Shots Across the Bow offers the twistiest conspiracy theory yet about the provenance of the memos.
My theory: Colonel Mustard. In the Bathroom. With 60 MInutes' reputation . . .
The New York Times, Dr Manhattan points out, just led with a pretty amazing headline:
Memos on Bush Are Fake but Accurate, Typist SaysHOUSTON, Sept. 14 - The secretary for the squadron commander purported to be the author of now-disputed memorandums questioning President Bush's service in the Texas Air National Guard said Tuesday that she never typed the documents and believed that they are fakes.
But she also said they accurately reflect the thoughts of the commander, Lt. Col. Jerry B. Killian, and other memorandums she typed for him about Mr. Bush.
That is the tack taken by most of those quoted in the story. But the NYT buries the lede, in favour of Killian's secretary telling us that though the memos are fake, the accusations are valid.
(I understand that for those of you who are most concerned with the political aspects of this story, this may not amount to burying the lede. But those of us in the know realise that there's a much more important issue at stake: how does this story affect journalists! Thus, the most important aspect of Rathergate is not whether Bush did, or did not, turn up for his national guard drills.
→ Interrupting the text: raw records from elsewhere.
-- ==== Sys2Proof/Machine/Net.lean ====
section
/-!
DEFINITION. CAN and 10BASE-T1S controllers (R514–R524): reception into rings, transmit buffers, fault confinement, gPTP capture.
-/
namespace Sys2Proof.Machine

/-- FMT of a record (R518). -/
def fmtCode : CanFmt → Nat
  | .cc => 0 | .fd => 1 | .xl => 2

/-- Data lengths of a format (R519). -/
def canLength (fmt n : Nat) : Bool :=
  if fmt = 0 then decide (n ≤ 8)
  else if fmt = 1 then decide (n ≤ 8) || [12, 16, 20, 24, 32, 48, 64].contains n
  else fmt == 2 && decide (1 ≤ n) && decide (n ≤ 2048)

/-- Bytes padded with 0 to a multiple of 8, as words, low byte first. -/
def packWords (l : List (BitVec 8)) : List Word :=
  let n := (l.length + 7) / 8 * 2
  (List.range n).map (fun i => BitVec.ofNat 32 (Crypto.numLE (((l.drop (4 * i)).take 4).map (·.toNat))))

/-- Lengths of a T1S frame without FCS: addresses and EtherType to the largest supported frame of 1,522 bytes (R521). -/
def t1sLength (n : Nat) : Bool := decide (14 ≤ n) && decide (n ≤ 1518)

namespace Dev

/-- Number of a controller: 0 and 1 CAN, 2 T1S. -/
def netNo : Net → Nat
  | .can n => n
  | .t1s => 2

/-- Page of a controller. -/
def netPage : Net → Nat
  | .can n => pg .can n
  | .t1s => pg .t1s

/-- A controller beside its registers. -/
def netS (d : Dev) (c : Net) : NetS := vget d.net (netNo c) {}

/-- A controller changed. -/
def modNet (d : Dev) (c : Net) (f : NetS → NetS) : Dev := { d with net := vmod d.net (netNo c) f }

/-- A record handed to the receive ring of a controller, which must be the ring's producer; what the ring cannot take counts in
RX_DROPPED (R218, R221, R518). The units that observe the ring see a record that was written (R531). -/
def receiveInto (d : Dev) (c : Net) (ring : Nat) (ws : List Word) : Dev :=
  let p := netPage c
  let r := if d.ringProducer ring = p then d.ringPut ring ws else (d, false)
  if r.2 then r.1.observeRecord ring ws
  else r.1.bump p (match c with | .can _ => R.CAN.RX_DROPPED | .t1s => R.T1S.RX_DROPPED)

/-! ## CAN reception (R517, R518) -/

/-- A filter matches a frame. -/
def filterMatches (d : Dev) (n i : Nat) (f : CanFrame) : Bool :=
  let a := (d.reg (pg .can n) (R.CAN.FILT + 8 * i)).toNat
  let b := (d.reg (pg .can n) (R.CAN.FILT + 8 * i + 4)).toNat
  kindAdmits (bitsOf a 30 2) (f.fmt == .xl) && idMatches f.id.toNat a b

/-- The record of a frame that filter `i` took. -/
def canRecord (f : CanFrame) (i : Nat) : List Word :=
  [BitVec.ofNat 32 (f.data.length % 4096 + 4096 * fmtCode f.fmt + 16384 * b2n f.xtd + 32768 * b2n f.rtr + 65536 * b2n f.brs +
      131072 * b2n f.esi + 262144 * b2n f.sec + 524288 * i + 0x70000000),
   stampWord f.folio.toNat f.angle.toNat, BitVec.ofNat 32 f.id.toNat, if f.fmt = .xl then f.af else 0] ++ packWords f.data

/-- The controller takes part on the bus. -/
def canLive (d : Dev) (n : Nat) : Bool :=
  d.flag (pg .can n) F.HDR.CTRL_ENABLE && d.fld (pg .can n) F.CAN.ERR_ESTATE != 2

/-- ESTATE follows the counters: passive above 127 (R514). -/
def canState (d : Dev) (n : Nat) : Dev :=
  let p := pg .can n
  if d.fld p F.CAN.ERR_ESTATE = 2 then d
  else d.setFld p F.CAN.ERR_ESTATE (b2n (decide (127 < d.fld p F.CAN.ERR_TEC) || decide (127 < d.fld p F.CAN.ERR_REC)))

/-- Whether MODE admits a frame's format. -/
def fmtOn (d : Dev) (n fmt : Nat) : Bool :=
  if fmt = 1 then d.flag (pg .can n) F.CAN.MODE_FD_EN
  else if fmt = 2 then d.flag (pg .can n) F.CAN.MODE_XL_EN else true

/-- A frame in the frame buffer: the first filter that matches decides (R517, R518, R535). -/
def canAccept (d : Dev) (n : Fin 2) (f : CanFrame) : Dev :=
  let p := pg .can n
  let d := d.bump p R.CAN.RX_FRAMES
  if f.bad then d.raise .can n B.CAN.CAN_RAM
  else match (List.range 128).find? (fun i => d.filterMatches n i f) with
    | none => d.bump p R.CAN.NOMATCH
    | some i =>
      let b := (d.reg p (R.CAN.FILT + 8 * i + 4)).toNat
      if bitAt b 31 then d
      else d.receiveInto (.can n) (bitsOf (d.reg p R.CAN.RX_RING).toNat (8 * bitsOf b 29 2) 7) (canRecord f i)

/-! ## Transmission (R519, R522) -/

/-- The record that TXBUF[k] names: none where a word of it is not in data TCM, system SRAM or frame memory. -/
def txRecord (d : Dev) (c : Net) (k : Nat) : Option (List Word) :=
  let a := (d.reg (netPage c) (R.CAN.TXBUF + 4 * k)).toNat
  let lies := fun (n : Nat) => match regionOf a n with
    | some .dtcm => true
    | some .sram => true
    | some .frame => true
    | _ => false
  if !lies 16 then none
  else
    let w := (Mem.word d.mem a).toNat
    let len := match c with
      | .can _ => 16 + 8 * ((bitsOf w 0 12 + 7) / 8)
      | .t1s => 16 + 8 * ((bitsOf w 0 11 + 7) / 8)
    if lies len then some ((List.range (len / 4)).map (fun i => Mem.word d.mem (a + 4 * i))) else none

/-- Whether a record may be sent: a length of its format, and a format that MODE enables. -/
def txGood (d : Dev) (c : Net) (ws : List Word) : Bool :=
  let w := (ws.getD 0 0).toNat
  match c with
  | .can n => canLength (bitsOf w 12 2) (bitsOf w 0 12) && d.fmtOn n (bitsOf w 12 2)
  | .t1s => t1sLength (bitsOf w 0 11)

/-- Pending buffers as a mask. -/
def txPending (d : Dev) (c : Net) : Nat :=
  (List.range 8).foldl (fun (a : Nat) k => if (vget (d.netS c).tx k []).isEmpty then a else a + 2 ^ k) 0

/-- A buffer's copied record set. DESIGN CHOICE: REQ reads 1 while the buffer is pending, and ABORT while a withdrawal waits for
the frame on the bus (R11; log entry 64). CAN shows the pending buffers in TX_CTRL.PEND (R537). -/
def setTx (d : Dev) (c : Net) (k : Nat) (ws : List Word) : Dev :=
  let d := d.modNet c (fun s => { s with tx := vmod s.tx k (fun _ => ws) })
  let d := d.setFlag (netPage c) ⟨R.CAN.TX_CTRL, k, 1⟩ (!ws.isEmpty)
  let d := if ws.isEmpty then d.setFlag (netPage c) ⟨R.CAN.TX_CTRL, 8 + k, 1⟩ false else d
  match c with
  | .can n => d.setFld (pg .can n) F.CAN.TX_CTRL_PEND (d.txPending c)
  | .t1s => d

/-- EVENT.TX_BAD. -/
def txBad (d : Dev) (c : Net) : Dev := d.event (netPage c) F.CAN.EVENT_TX_BAD

/-- REQ of one buffer. The copying engine is not secure: a record in secure memory ends with a bus fault (R468, R469). -/
def txRequest (d : Dev) (c : Net) (k : Nat) : Dev :=
  if !d.flag (netPage c) F.HDR.CTRL_ENABLE then d
  else match d.txRecord c k with
    | none => d.txBad c
    | some ws =>
      let a := (d.reg (netPage c) (R.CAN.TXBUF + 4 * k)).toNat
      if (List.range ws.length).any (fun i => d.memSecure (a + 4 * i)) then (d.busErr 5).txBad c
      else if d.txGood c ws then (d.setTx c k ws).modNet c (fun s => { s with txAddr := vmod s.txAddr k (fun _ => a) })
      else d.txBad c

/-- A write of TX_CTRL (R519, R534). `started` is the mask of the frames on the bus, which ABORT does not reach. -/
def txCtrl (d : Dev) (c : Net) (w : Word) (started : Nat) : Dev :=
  let n := w.toNat
  let p := netPage c
  let d := d.setReg p R.CAN.TX_CTRL (d.reg p R.CAN.TX_CTRL &&& ~~~(w &&& 0x00FF0000#32))
  let d := match c with
    | .t1s => d.setReg p R.T1S.TX_CTRL (d.reg p R.T1S.TX_CTRL ||| (w &&& 0xFF000000#32))
    | .can _ => d
  d.each (List.range 8) (fun d k =>
    if bitAt n (8 + k) then
      (if bitAt started k && bitAt (d.txPending c) k then d.setFlag p ⟨R.CAN.TX_CTRL, 8 + k, 1⟩ true else d.setTx c k [])
    else if bitAt n k then d.txRequest c k
    else d)

/-- Arbitration key of a buffer: base and extended identifiers compare bit by bit on the bus (R514, R519). -/
def txKey (c : Net) (ws : List Word) : Nat :=
  match c with
  | .t1s => 0
  | .can _ =>
    let w := (ws.getD 0 0).toNat
    let id := bitsOf (ws.getD 2 0).toNat 0 29
    if bitsOf w 12 2 = 2 then bitsOf id 0 11 * 524288
    else if bitAt w 14 then (id / 262144) * 524288 + 262144 + id % 262144 else bitsOf id 0 11 * 524288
The important question is how long can we gleefully revel in CBS's misfortune.)
Here's the truly shocking bit:
On Tuesday, two more experts came forward and said they had been consulted by CBS. One, a forensic document examiner from Texas, Linda James, said in a telephone interview with The New York Times that she noticed indications that the two documents she inspected were the product of a word processor and relayed that to the producers."I had questioned the superscript on there," she said, referring to the raised letters that appear after the number 111 to indicate the name of the flight squadron, adding she also had some questions about what she believed were some inconsistencies in the documents' signatures. She said she was awaiting more documents and more type samples to draw a stronger conclusion but with time running out she referred the network to another expert, who officials at CBS identified as Mr. Matley.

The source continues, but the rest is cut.